> ASSIGNMENT
Below are some records. Return exactly the lines from the one with "obtain ⟨e, -, -⟩" to the one with "theorem State.pres_retimeAll (s", and nothing else.

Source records
/-- Settles O39. -/
theorem getCountersReadsAndClears : Obligations.GetCountersReadsAndClears := by
  intro s target tag args i h ha hi hg c four presence result cleared
  have hctx : decodeContext ((handed 0x20 target tag args).arg 0) = some i := by
    rw [handed_arg 0 ha]
    cases i with
    | flow n => exact decodeContext_flow hi
    | m => exact (congrArg decodeContext hi).trans decodeContext_m
  have hpres : ∀ r : Presence, encodePresence r = presence r := fun r => by
    cases hl : r.last with
    | none => rw [encodePresence_unstamped hl]; simp only [presence, hl]
    | some stamp => rw [encodePresence_stamped hl]; simp only [presence, hl]
  have hresult : s.countersResult i (byteAt args 0) (byteAt args 1) = result := by
    unfold State.countersResult Ctx.groupBytes
    dsimp only
    rw [hpres, hpres]
    rfl
  have hrun := runGetCounters_eq (c := handed 0x20 target tag args) (s := s) hctx (by rw [handed_arg 1 ha]; exact hg)
  rw [handed_arg 0 ha, handed_arg 1 ha, handed_arg 2 ha, hresult, answer_handed] at hrun
  have ⟨_, _, hq, _, _, hm⟩ := h
  by_cases h2 : byteAt args 2 = 0
  · rw [if_pos h2] at hrun ⊢
    exact congrArg Host.Outcome.next (State.agentTakes_done h hrun rfl rfl rfl rfl)
  · rw [if_neg h2] at hrun ⊢
    cases i with
    | flow n => exact congrArg Host.Outcome.next (State.agentTakes_done h hrun rfl rfl rfl rfl)
    | m => exact congrArg Host.Outcome.next (State.agentTakes_eq h hrun hq (Ctx.settled_clearGroup hm _))

theorem runGetDeviceCounters_eq (c : Command) (s : State) : runGetDeviceCounters c s =
    (if c.arg 1 = 0 then s else { s with device := s.device.clearGroup (c.arg 0) }).answer c .ok
      ([c.arg 0] ++ encodeTime s.timeBase ++ s.device.groupBytes (c.arg 0)) := by
  unfold runGetDeviceCounters Command.clears
  by_cases h1 : c.arg 1 = 0
  · simp [h1]
  · rw [if_neg h1]
    exact if_pos (by simpa using h1)

/-- Settles O40. -/
theorem getDeviceCountersReadsAndClears : Obligations.GetDeviceCountersReadsAndClears := by
  intro s target tag args h ha g four path items cleared
  have hrun := runGetDeviceCounters_eq (handed 0x21 target tag args) s
  rw [handed_arg 0 ha, handed_arg 1 ha, answer_handed] at hrun
  by_cases h1 : byteAt args 1 = 0
  · rw [if_pos h1] at hrun ⊢
    exact congrArg Host.Outcome.next (State.agentTakes_done h hrun rfl rfl rfl rfl)
  · rw [if_neg h1] at hrun ⊢
    exact congrArg Host.Outcome.next (State.agentTakes_done h hrun rfl rfl rfl rfl)

/-! ## The Stray Label List -/

/-- Settles O43. -/
theorem straysAreReadAndCleared : Obligations.StraysAreReadAndCleared := by
  intro s target tag args h ha
  refine ⟨congrArg Host.Outcome.next (State.agentTakes_done h ?_ rfl rfl rfl rfl),
    congrArg Host.Outcome.next (State.agentTakes_done h rfl rfl rfl rfl rfl)⟩
  have harg : (handed 0x2C target tag args).arg 0 = byteAt args 0 := handed_arg 0 ha
  have hbytes : encodeStray = fun r : Stray =>
      beBytes 2 r.label.toNat ++ [match r.firstSeen with | .a => (1 : Byte) | .b => 2] ++ beBytes 4 r.count.toNat
        ++ beBytes 6 r.last.toNat := by
    funext r
    unfold encodeStray encodePath
    cases r.firstSeen <;> rfl
  show s.replied tag 0x2C .ok ([BitVec.ofNat 8 s.strays.length] ++ encodeCount s.device.strayOverflow
    ++ ((s.strays.drop ((handed 0x2C target tag args).arg 0).toNat).take 3).flatMap encodeStray) = _
  rw [harg, hbytes]
  rfl

/-! ## The end of a SAVE's write -/

/-- The oldest place reserved for a code is filled where it stands (R156). -/
theorem fillPlace_oldest {code tag : Byte} {form : Byte → Reply} {behind : List Place} : ∀ {before : List Place},
    (∀ t, Place.reserved t code ∉ before) →
      fillPlace code form (before ++ .reserved tag code :: behind) = before ++ .filled (form tag) :: behind
  | [], _ => if_pos rfl
  | .filled r :: before, h => congrArg (Place.filled r :: ·) (fillPlace_oldest fun t ht => h t (List.mem_cons_of_mem _ ht))
  | .reserved t c :: before, h => by
    have hc : c ≠ code := fun e => h t (e ▸ List.mem_cons_self)
    rw [List.cons_append, fillPlace, if_neg hc, fillPlace_oldest fun t ht => h t (List.mem_cons_of_mem _ ht)]
    rfl

/-- Settles O30. -/
theorem saveWriteEndFillsItsReply : Obligations.SaveWriteEndFillsItsReply := by
  intro s d slot image tag before behind hs hr hb written replies
  have hw : (s.advance d).store.state = .writing slot image := by simpa using hs
  have hexec : ∀ ok, exec (.saveWriteEnd ok d) s = .next ((s.advance d).endWrite ok slot image) := fun ok => by
    show execSaveWriteEnd ok d s = _
    unfold execSaveWriteEnd
    dsimp only
    rw [hw]
  have hended : ∀ ok : Bool, (s.advance d).writeEnded ok slot image = { s.advance d with
      store := written (if ok then some image else none)
      agent := { s.agent with replies := replies (if ok then .ok else .storeFailed) } } := fun ok => by
    have hag : (s.advance d).agent = s.agent := by simp
    have hst : (s.advance d).store = s.store := by simp
    unfold State.writeEnded State.fillReserved
    dsimp only
    rw [hag, hst, hr, fillPlace_oldest hb]
    cases slot <;> rfl
  refine ⟨?_, _, hexec false, ?_⟩
  · rw [hexec, State.endWrite_eq, if_pos rfl, hended]
    rfl
  · rw [State.endWrite_eq, if_neg (by decide), hended]
    generalize hu : ({ s.advance d with
      store := written (if false = true then some image else none)
      agent := { s.agent with replies := replies (if false = true then .ok else .storeFailed) } } : State) = u
    obtain ⟨e, -, -⟩ := State.latch_onlyAlarms .storeFailed u
    refine ⟨?_, ?_, ?_, ?_⟩
    · conv => lhs; rw [e]
      rw [← hu]
      rfl
    · rw [State.latch_alarms, ← hu]; simp
    · rw [State.latch_alarms, ← hu]; simp
    · rw [State.latch_notifyPending, ← hu]; simp

end Sys2Proof.Machine
end

section
/-! PROOFS. The Settings record (R11, R52, R169): how every presence record stands under a new path timeout. -/

namespace Sys2Proof.Machine

open Sys2Proof

/-! ## Retiming -/

/-- A new path timeout that has passed makes a PRESENT record ABSENT, its stamp kept (R52). -/
theorem Presence.retime_past {timeout : Nat} {now stamp : Time} {expiry : Option Time}
    (h : timeout ≤ (now - stamp).toNat) :
    Presence.retime timeout now { present := true, last := some stamp, expiry := expiry }
      = { present := false, last := some stamp, expiry := none } := by
  unfold Presence.retime
  exact (if_pos rfl).trans (if_pos (decide_eq_true h))

/-- A new path timeout that has not passed sets the expiry anew (R52). -/
theorem Presence.retime_waits {timeout : Nat} {now stamp : Time} {expiry : Option Time}
    (h : (now - stamp).toNat < timeout) :
    Presence.retime timeout now { present := true, last := some stamp, expiry := expiry }
      = { present := true, last := some stamp, expiry := some (stamp + BitVec.ofNat 48 timeout) } := by
  unfold Presence.retime
  exact (if_pos rfl).trans (if_neg (Bool.eq_false_iff.mp (decide_eq_false (Nat.not_le.mpr h))))

theorem Ctx.retime_pres (timeout : Nat) (now : Time) (c : Ctx) (p : Path) :
    (c.retime timeout now).pres p = (c.pres p).retime timeout now := by cases p <;> rfl

theorem Ctx.retime_fresh (timeout : Nat) (now : Time) : (Ctx.fresh .none 0).retime timeout now = Ctx.fresh .none 0 := rfl

/-- Every flow's presence records after a retiming: settling touches none (R52). -/
theorem State.pres_retimeAll (s : State) (n : Index) (p : Path) :
    (s.retimeAll.flow n).pres p = ((s.flow n).pres p).retime s.tables.settings.timeoutTicks s.timeBase := by
  have each := State.forFlows_each (I := fun t => t.tables = s.tables ∧ t.timeBase = s.timeBase)
    (f := fun n t => t.settleFlow n ((t.flow n).retime s.tables.settings.timeoutTicks t.timeBase))
    (g := fun n c => (Ctx.settle (s.entry n) s.timeBase (c.retime s.tables.settings.timeoutTicks s.timeBase)).1)
    (fun n t h => by simpa using h)
    (fun n t ⟨h1, h2⟩ => by
      rw [State.flow_settleChange (f := Ctx.retime s.tables.settings.timeoutTicks t.timeBase) (Ctx.retime_fresh _ _),
        State.entry, h1, h2]
      rfl)
    (fun n k t _ hk => State.flow_settleFlow_ne hk _ t)
    { s with m := s.m.retime s.tables.settings.timeoutTicks s.timeBase } ⟨rfl, rfl⟩ n
  have hflow := (State.flow_of_flows (t := s.retimeAll) (by simp [State.retimeAll]) n).trans each
  rw [hflow, Ctx.settle_pres, Ctx.retime_pres]
  rfl

/-- A retimed context M rests as it did (R55). -/
theorem Ctx.settled_retime_m {u : Settings} {now : Time} {c : Ctx} (h : c.settled (Params.ofSettings u) now) (timeout : Nat) :
    (c.retime timeout now).settled (Params.ofSettings u) now := by
  rw [Ctx.settled_iff] at h ⊢
  exact h.of_eq rfl rfl rfl rfl rfl rfl (by simp [Ctx.applicableHold_m])

/-! ## The Settings record -/

theorem decodeSettings_eq_some {bytes : List Byte} {u : Settings}
    (hu : u = { pathTimeout := wordAt bytes 0, managementHold := wordAt bytes 2, skewLimit := wordAt bytes 4,
                alarmMask := (wordAt bytes 6).truncate 12, notifyMask := (wordAt bytes 8).truncate 12 })
    (hr : u.inRange) : decodeSettings bytes = some u := by
  subst hu
  obtain ⟨h0, h1000, hhold, hlimit⟩ := hr
  unfold decodeSettings decodePositive
  dsimp only
  rw [if_neg (fun e => e.elim h0 (Nat.not_lt.mpr h1000)), if_neg hhold, if_neg hlimit]
  rfl

theorem runPutSettings_eq {c : Command} {s : State} {u : Settings} (h : decodeSettings c.args = some u) :
    runPutSettings c s = (s.writeSettings u).answer c .ok [] := by
  unfold runPutSettings
  rw [h]

/-- Settles O42. -/
theorem settingsAreReadAndWritten : Obligations.SettingsAreReadAndWritten := by
  intro s target tag args h ha
  refine ⟨congrArg Host.Outcome.next (State.agentTakes_done h rfl rfl rfl rfl rfl), fun u hu hr hm => ?_⟩
  have hrun : runCommand (handed 0x29 target tag args) s = (s.writeSettings u).replied tag 0x29 .ok [] :=
    runPutSettings_eq (c := handed 0x29 target tag args) (by rw [handed_args ha]; exact decodeSettings_eq_some hu hr)
  have ⟨_, _, hq, _, _, _⟩ := h
  obtain ⟨hsame, e⟩ | ⟨hnew, e⟩ := State.writeSettings_cases u s <;> rw [e] at hrun
  · exact ⟨fun _ => congrArg Host.Outcome.next (State.agentTakes_eq h hrun hq hm), fun hn => absurd hsame hn⟩
  · refine ⟨fun hs => absurd hs hnew, fun _ => ?_⟩
    obtain ⟨frame, -, -⟩ := State.retimeAll_onlyMerge (s.withSettings u)
    have hcommands : (s.withSettings u).retimeAll.agent.commands = [] := by
      rw [frame]
      exact hq
    have htables : (s.withSettings u).retimeAll.tables = { s.tables with settings := u } := by rw [frame]; rfl
    have htime : (s.withSettings u).retimeAll.timeBase = s.timeBase := by rw [frame]; rfl
    have hset : (s.withSettings u).retimeAll.m.settled (Params.ofSettings (s.withSettings u).retimeAll.tables.settings)
        (s.withSettings u).retimeAll.timeBase := by
      rw [htables, htime, State.retimeAll_m]
      exact Ctx.settled_retime_m hm _
    have hreplies : (s.withSettings u).retimeAll.agent.replies = s.agent.replies := by
      rw [frame]
      rfl
    have hstrap : (s.withSettings u).retimeAll.agent.strap = s.agent.strap := by
      rw [frame]
      rfl
    have hpres := State.pres_retimeAll (s.withSettings u)
    have hpresM : (s.withSettings u).retimeAll.m = s.m.retime (u.pathTimeout.toNat * 100000) s.timeBase :=
      State.retimeAll_m (s.withSettings u)
    generalize (s.withSettings u).retimeAll = v at hrun hcommands htables htime hset hreplies hstrap hpres hpresM
    refine ⟨_, congrArg Host.Outcome.next (State.agentTakes_eq h hrun hcommands hset), htables, ?_, hcommands, ?_⟩
    · unfold State.replied Agent.source
      rw [hreplies, hstrap]
    · intro retimed
      have hret : ∀ r : Presence, r.retime (u.pathTimeout.toNat * 100000) s.timeBase = retimed r := fun r => by
        obtain ⟨present, last, expiry⟩ := r
        cases present with
        | false => rfl
        | true =>
          cases last with
          | none => rfl
          | some stamp =>
            by_cases hx : u.pathTimeout.toNat * 100000 ≤ (s.timeBase - stamp).toNat
            · rw [Presence.retime_past hx]
              exact (if_pos hx).symm
            · rw [Presence.retime_waits (Nat.lt_of_not_le hx)]
              exact (if_neg hx).symm
      exact ⟨fun n p => (hpres n p).trans (hret _), fun p => by
        rw [← hret, ← Ctx.retime_pres]
        exact congrArg (Ctx.pres · p) hpresM⟩

end Sys2Proof.Machine
end

section
/-! PROOFS. The store's commands, the restarts, and what COMMIT_PENDING, STORE_BUSY and STORE_EMPTY refuse (R136, R170 to R172,
R190, R194, R200). -/

namespace Sys2Proof.Machine

open Sys2Proof

/-! ## The executions, case by case -/

section
variable {c : Command} {s : State} {waiting : Byte} {slot : Bool} {image : Image}

theorem runCommit_pending (h : s.tables.commit = .outstanding waiting) : runCommit c s = s.answer c .commitPending [] := by
  unfold runCommit; rw [h]

theorem runAbandon_pending (h : s.tables.commit = .outstanding waiting) : runAbandon c s = s.answer c .commitPending [] := by
  unfold runAbandon; rw [h]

> RESPONSE BELOW
    obtain ⟨e, -, -⟩ := State.latch_onlyAlarms .storeFailed u
    refine ⟨?_, ?_, ?_, ?_⟩
    · conv => lhs; rw [e]
      rw [← hu]
      rfl
    · rw [State.latch_alarms, ← hu]; simp
    · rw [State.latch_alarms, ← hu]; simp
    · rw [State.latch_notifyPending, ← hu]; simp

end Sys2Proof.Machine
end

section
/-! PROOFS. The Settings record (R11, R52, R169): how every presence record stands under a new path timeout. -/

namespace Sys2Proof.Machine

open Sys2Proof

/-! ## Retiming -/

/-- A new path timeout that has passed makes a PRESENT record ABSENT, its stamp kept (R52). -/
theorem Presence.retime_past {timeout : Nat} {now stamp : Time} {expiry : Option Time}
    (h : timeout ≤ (now - stamp).toNat) :
    Presence.retime timeout now { present := true, last := some stamp, expiry := expiry }
      = { present := false, last := some stamp, expiry := none } := by
  unfold Presence.retime
  exact (if_pos rfl).trans (if_pos (decide_eq_true h))

/-- A new path timeout that has not passed sets the expiry anew (R52). -/
theorem Presence.retime_waits {timeout : Nat} {now stamp : Time} {expiry : Option Time}
    (h : (now - stamp).toNat < timeout) :
    Presence.retime timeout now { present := true, last := some stamp, expiry := expiry }
      = { present := true, last := some stamp, expiry := some (stamp + BitVec.ofNat 48 timeout) } := by
  unfold Presence.retime
  exact (if_pos rfl).trans (if_neg (Bool.eq_false_iff.mp (decide_eq_false (Nat.not_le.mpr h))))

theorem Ctx.retime_pres (timeout : Nat) (now : Time) (c : Ctx) (p : Path) :
    (c.retime timeout now).pres p = (c.pres p).retime timeout now := by cases p <;> rfl

theorem Ctx.retime_fresh (timeout : Nat) (now : Time) : (Ctx.fresh .none 0).retime timeout now = Ctx.fresh .none 0 := rfl

/-- Every flow's presence records after a retiming: settling touches none (R52). -/
theorem State.pres_retimeAll (s : State) (n : Index) (p : Path) :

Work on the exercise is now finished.